Nate Daligcon

Personal information
- Full name: Nathan Daligcon
- Date of birth: August 9, 1974 (age 51)
- Place of birth: Seattle, Washington, U.S.
- Height: 5 ft 9 in (1.75 m)
- Position: Midfielder

College career
- Years: Team / Apps / (Gls)
- 1992–1995: Seattle Pacific Falcons

Senior career*
- Years: Team / Apps / (Gls)
- 1996–1997: Seattle Sounders / 16 / (1)
- 1997–2001: Rochester Rhinos / 106 / (16)
- 2002: Seattle Sounders / 24 / (0)
- Total:  / 146 / (17)

Managerial career
- 2009–2012: Seattle Pacific Falcons (asst.)
- 2013: Seattle Redhawks (asst.)
- 2014–2022: Seattle Redhawks (associate head coach)
- 2023–: Seattle Redhawks

= Nate Daligcon =

American soccer player and coach (born 1974)

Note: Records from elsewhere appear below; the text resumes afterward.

/-! ## TRAIN_BACKWARD (R276) -/

/-- A backward of a micro-batch is accepted and has not started here. -/
def bwdHeld (s : State) (seq : Word) : Bool := heldItem s fun x => match x with | .trainBackward q _ => q = seq | _ => false

/-- The next micro-batch: the oldest whose backward has not started (R276). -/
def nextBackward (s : State) : Option Micro :=
  s.training.bind fun t => t.micros.find? fun m => !m.bwdStarted && !(bwdHeld s m.desc.seq)

/-- SEQ of the next micro-batch where its forward is accepted and has not started here, or waits: the oldest of those, when every
micro-batch that has started here has its backward (R276). -/
def nextHeld (s : State) : Option Word :=
  if (nextBackward s).isSome then none
  else (s.held.findSome? fun m => match m.item with | .trainForward d => some d.seq | _ => none).orElse
    fun _ => s.training.bind fun t => t.waiting.map (·.2.seq)

/-- The plan of the session's partition. -/
def planOf (s : State) (p : Nat) : Option Plan := s.plans.find? fun x => x.part == p

/-- An accepted backward is announced for its step; it computes regrowth where a grow names it (R292). -/
def startBackward (c : Cmd) (seq : Word) (s : State) : State :=
  let n := stepNow s
  let grow := (planOf s c.part).any fun p => p.growSeq == some seq && !p.growDone
  await .trainBackward c n (.slot .backwardCommit seq) (announce n (.trainBackward seq grow) s)

/-- TRAIN_BACKWARD. -/
def backwardCmd (c : Cmd) (s : State) : State :=
  let seq := c.args.getD 0 0
  let next := nextBackward s
  judge .trainBackward c
    (needSession s c ++
      [((next.all fun m => m.desc.seq != seq) && nextHeld s != some seq, .badArg),
       ((next.any fun m => m.desc.seq == seq && !m.fwdCommitted) || nextHeld s == some seq, .busy),
       (updateRuns s || (s.training.any fun t => t.waitingBwd.isSome), .busy)])
    (fun s => if barrierWaits s then updTrain (fun t => { t with waitingBwd := some c }) s else startBackward c seq s) s

/-- Blocks of a list of n spill entries of 16 bytes (R142, R294, Table 6.4). -/
def spillBlocks (n : Nat) : Nat := ceilDiv (16 * n) 65536

/-- Entries of a plan's grow list on this slice, at most (R293, R294). -/
def growSize (p : Plan) : Nat := if p.perSlice || !p.tile then p.pruneList.length else p.pruned

/-- What a refused allocation answers (R142). -/
def growRefused : AllocFail → SlotKind
  | .full => .growBusy
  | _ => .growBad

/-- A grow that a slice cannot hold ends on the holder: MASK_GROW completes, and every slice drops the growth (R142, R294). -/
def growFails (seq : Word) (st : Status) (s : State) : State :=
  let mine := fun (x : PendCmd) => x.op == .maskGrow && x.wait == .slot .backwardCommit seq
  if s.eocia.pending.any mine then announce (stepNow s) (slotMsg .growDrop seq) (finish mine (fun _ => st) (fun _ => []) s) else s

/-- The growth of a backward slot is dropped on a slice: the slot goes on without it, and the plan is PRUNED. -/
def dropGrowth (seq : Word) (s : State) : State :=
  let mine := fun (p : Plan) => p.growSeq == some seq && !p.committed
  let ps := (s.plans.filter mine).map (·.part)
  let s := freeUses (fun u => ps.contains u.part && (u.use == .grow || u.use == .selection)) s
  let s := { s with plans := s.plans.map fun p => if mine p then { p with growSeq := none, growDone := false, growList := [], select := none } else p }
  updMicro seq (fun m => { m with growing := false }) s

/-- A grow names a micro-batch (R292): the grow list takes its blocks, and in TILE mode the large selection of direction TOP starts on this
slice, with those of its sort (R142, R294). -/
def growBegins (seq : Word) (s : State) : State :=
  let sel := fun (p : Plan) => if p.tile then
      some { k := if p.perSlice then p.pruneList.length else p.pruned, top := true, grp := !p.perSlice, pass := 1, lo := 0, hi := 2 ^ 32 - 1,
             w := 23, need := if p.perSlice then p.pruneList.length else p.pruned, count := 0, taken := [], tieKey := none, tieCut := none,
             final := none }
    else none
  let mine := fun (p : Plan) => (s.training.any fun t => t.part == p.part) && !p.growDone && !p.committed
  match s.plans.find? mine with
  | none => s
  | some p =>
    let n := growSize p
    let set := fun (x : Plan) => if mine x then { x with growSeq := some seq, select := sel x } else x
    let t := { s with plans := s.plans.map set }
    let room := (allocBlocks p.part .grow (spillBlocks n) t).bind fun t => if p.tile then allocBlocks p.part .selection (spillBlocks n) t else .ok t
    match room with
    | .ok t => t
    | .error e =>
      let t := { s with plans := s.plans.map fun x => if mine x then { x with growSeq := some seq, select := none } else x }
      tellHolder (growRefused e) seq (fun _ => growFails seq (if growRefused e = .growBusy then .busy else .badArg)) t

/-- A backward slot starts on a slice: spilled tiles are read back (R113). -/
def applyBackward (seq : Word) (grow : Bool) (s : State) : State :=
  match s.training, microOf s seq with
  | some t, some m =>
    let s := updMicro seq (fun m => { m with bwdStarted := true, growing := grow }) s
    let s := if grow then growBegins seq s else s
    let s := trace 15 1 0 1 (seq.setWidth 64) s
    let s := m.tiles.foldl (fun s x => match x.2 with
      | some off => hmpRead t.part (spillAddr t (t.partNo (me s)) off) (spillBytes (trainWidth s)) .rda (.spill seq x.1) s
      | none => s) s
    gradAdvance seq s
  | _, _ => s

/-- A spilled tile has been read back: decrypted, or lost where its tag check fails (R283, R402). -/
def spillArrived (seq : Word) (tile : Nat) (bs : Option Bytes) (s : State) : State :=
  match s.training, microOf s seq with
  | some t, some m =>
    (match bs, m.tiles.find? fun x => x.1 == tile with
     | some b, some (_, some off) =>
       let w := trainWidth s
       let n := tileBytes w
       let part := t.partNo (me s)
       let key := spillKey s t
       let nonce := spillNonce t part seq tile
       let cipher := b.take n
       if sub b n 16 ≠ gcmTag key nonce (spillAad part seq tile (spillAddr t part off)) cipher then
         tileLost seq tile (alarm 0x1F (BitVec.ofNat 64 (2 + t.part * 2 ^ 4)) s)
       else
         let plain := gcmCrypt key nonce cipher
         let len := w + w / 32
         gradAdvance seq (updMicro seq (fun m => { m with saved := m.saved.map fun r =>
           if r.token / 128 = tile then { r with data := sub plain (len * (r.token % 128)) len } else r }) s)
     | none, _ => tileLost seq tile s
     | _, _ => s)
  | _, _ => s

/-- A training row delivered over HIP: converted and saved in its tile, or its tile is lost, which its first row reports (R34, R113, R283; log
entry 145). The request of the Pip-L trace is the token number, since no request has the word (DESIGN CHOICE 143). -/
def saveToken (seq : Word) (u fmt : Nat) (payload : Bytes) (s : State) : State :=
  match s.training, microOf s seq with
  | some t, some m =>
    let tile := u / 128
    let placed := if m.tiles.any fun x => x.1 == tile then some s else placeTile t seq tile s
    (match placed with
     | none => if u % 128 = 0 || !(m.again.contains u) then tileLost seq tile s else s
     | some s =>
       let w := trainWidth s
       let row := savedRow s.pipTable t seq u w fmt payload
       let rounds := if ((rowFmt fmt).getD .e4m3).isMx then [] else (List.range (ceilDiv w 8)).map (u * 4096 + ·)
       let drops := if t.desc.dropQ = 0 then [] else (List.range (ceilDiv w 4)).map (u * 8192 + ·)
       let s := if rounds.isEmpty then s else pipWork u t.genT rounds s
       let s := if drops.isEmpty then s else pipWork u t.genT drops s
       let s := updMicro seq (fun m => { m with saved := m.saved ++ [row] }) s
       let full := ((microOf s seq).map fun m => (tileRows m tile).length).getD 0 = 128
       gradAdvance seq (if full then spillTile seq tile s else s))
  | _, _ => s

/-! ## BACKWARD_SLOT_DONE (R69, R277, R278, R299) -/

/-- No beat of a micro-batch waits or is unacknowledged (R277). -/
def beatsDone (s : State) (seq : Word) : Bool :=
  [s.gbpA, s.gbpB].all fun p => (p.waiting ++ p.unacked).all fun b => b.seq != seq

/-- Accumulator values after a backward slot: RNE(A + G_mb) where both versions store the entry, else A (R278, R299); A is what was read
of bank j mod 2. -/
def newAccs (s : State) (t : Training) (h : Head) (m : Micro) (j : Nat) : List (Cell × F32) :=
  let grads := (List.range m.desc.tokens).map (tokenGrad s t h m)
  let old := cellsOf (stripsFor h m.mask)
  (cellsOf h.strips).map fun c =>
    let a := if j = 0 then 0 else (slotVal m.accVals c).getD 0
    if m.mask = h.maskVersion || old.any fun o => o.index == c.index && o.pos == c.pos then (c, fAdd a (gradAt t.epoch grads c.index c.pos))
    else (c, a)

Nathan "Nate" Daligcon is an American retired soccer midfielder who played professionally in the A-League. Over his eight-year professional career, Daligcon won four league and one U.S. Open Cup titles.

== Early life ==
In 1992, Daligcon graduated from Highline High School.

== Collegiate career ==

He attended Seattle Pacific University, playing on the men's soccer team from 1992 to 1995. In 1993, Daligcon and his team mates won the NCAA Men's Division II Soccer Championship. He was a 1994 Second Team and a 1995 First Team Division II All American. He graduated in 1996 with a bachelor's degree in marketing.

==Professional==
On March 4, 1996, the Tampa Bay Mutiny selected Daligcon in the third round (twenty-fourth overall) of the 1996 MLS College Draft. The Mutiny released him late in the pre-season. He then signed with the Seattle Sounders of the A-League. That season, he played in the A-League championship game as the Sounders defeated the Rochester Rhinos. Daligcon returned to the Sounders in 1997, but played only four games that season before being traded, along with Justin Stoddard, to the Rhinos in exchange for Henry Gutierrez.

Dalgicon won three league (1998, 2000, and 2001) and one U.S. Open Cup (1999) championship in five seasons with the Rhinos.

In 2003, he returned to the Sounders for a final season before retiring.

In 2017, Daligcon was inducted into the Rhinos Hall of Fame.

==Coaching career==

In 2009, Daligcon became an assistant coach for the Seattle Pacific University Falcons men's soccer team, eventually becoming lead assistant coach before leaving after the 2012 season.

Prior to the 2013 season, Daligcon joined the coaching staff for the Seattle University Redhawks men's soccer team as an assistant coach. In July 2014, Daligcon was promoted to associate head coach of the Red Hawks under head coach Pete Fewing.